What does a baker or pastry chef do? Pastry chefs are considered bakers, but not all bakers have the technical or creative skills that go into creating pastries. You will be relying on your knowledge of how baking works, combined with your innovative and creative mind to make dazzling, mouth-watering, delectable desserts:

  • You’ll research, create, modify, test, develop, and evaluate recipes.
  • You’ll stay on budget (this may take some basic math skills).
  • You may have to be the ingredient purchaser.
  • As you gain more experience, you’ll supervise newer pastry chefs.
  • You’ll do menu planning, creating desserts that compliment the menu.
  • You’re in charge of keeping the kitchen clean and organized.
  • You will need to be able to measure and weigh ingredients.

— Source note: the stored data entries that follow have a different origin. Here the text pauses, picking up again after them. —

-- ==== Sys2Proof/Laws/Host.lean ====
section
/-! SUPPORT. The host's operations: what a copied image reads as, and that creation, load and reset keep a sound state
sound. -/

namespace Sys2Proof.Machine

/-- A copied image (R261), read back. -/
theorem Memory.get_copyFrom (m : Memory) (i : Nat) (image : List Byte) (j : Nat) :
    (m.copyFrom i image).get j = if i ≤ j ∧ j < i + image.length then image[j - i]?.getD 0 else m.get j := by
  induction image generalizing m i with
  | nil => simp [Memory.copyFrom]
  | cons v image ih =>
    rw [Memory.copyFrom, ih, Memory.get_set]
    by_cases h : j = i
    · subst h; simp
    · by_cases h2 : i + 1 ≤ j ∧ j < i + 1 + image.length
      · rw [if_pos h2, if_pos (by simp; omega), show j - i = (j - (i + 1)) + 1 by omega]; simp
      · rw [if_neg h2, if_neg h, if_neg (by simp; omega)]

theorem Memory.wf_copyFrom {size : Nat} {m : Memory} {i : Nat} {image : List Byte} (hi : i + image.length ≤ size)
    (h : m.wf size) : (m.copyFrom i image).wf size := by
  induction image generalizing m i with
  | nil => exact h
  | cons v image ih =>
    rw [List.length_cons] at hi
    exact ih (by omega) (Memory.wf_set i v (by omega) h)

theorem State.wf_create {c : Creation} (h : c.wf) : (State.create c).wf := by
  refine ⟨h.1, h.2.1, Memory.wf_nil _, ?_⟩
  show (wordOf (lowByte c.initLatch) (highByte c.initLatch)).toNat ≤ _
  rw [wordOf_lowByte_highByte]
  exact h.2.2

theorem State.wf_hostReset {s : State} (h : s.wf) : s.hostReset.wf := h

theorem State.wf_load {s t : State} {image : List Byte} (h : s.load image = .ok t) (hs : s.wf) : t.wf := by
  unfold State.load at h
  simp only [] at h
  split at h
  · cases h
  · rename_i hn
    injection h with h
    subst h
    refine State.wf_write _ _ (State.wf_write _ _ ⟨hs.1, hs.2.1, Memory.wf_copyFrom ?_ hs.2.2.1, hs.2.2.2⟩)
    simp only [Config.romSize, Config.loadAddr, Config.romBase, BitVec.toNat_ofNat] at hn ⊢
    omega

end Sys2Proof.Machine
end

What does it take to become a pastry chef?

Pastry chefs very often train as bakers and then establish their skills through more of a hands-on training process. Whichever culinary program you decide to go through, make sure it’s accredited by the American Culinary Federation Foundation Accrediting Commission. There are other accrediting bodies, but the ACFFAC is the largest. Search for a local pastry chef school.

To become a pastry chef, you’ll:

  • Have a high school diploma or GED.
  • Earn a formal education and get a certificate, diploma, or degree in culinary arts.
  • Some hiring managers prefer an associate’s or bachelor’s degree, so keep that in mind.
  • Go through an apprenticeship through your school program, or
  • Do an apprenticeship in lieu of a more formal education.
  • Consider certification. It’s a voluntary process that is highly recommended.

What does a pastry chef earn?

Your salary is going to really depend on factors such as your level of experience and place of employment. Very roughly, pastry chefs make between $40K-$94K. On the lower end of the pay spectrum is the assistant pastry chef, and at the top of the scale is the executive pastry chef. Your hours may be somewhat abnormal, such as late nights or early morning starts. You may frequently work more than 40 hours per week.

Is there room for more pastry chefs?

The Bureau of Labor Statistics lumps all chefs into one heading, so if you were to include pastry chefs in with chefs and head cooks, then the employment growth is expected to be about average. More than 14,000 jobs will be opening through 2026, many because of retirements. It’s a competitive career, especially if you want to work in the higher-end restaurants, hotels, and casinos. If you have some experience, and you’re creative, then you will have that edge over others applying for the same job.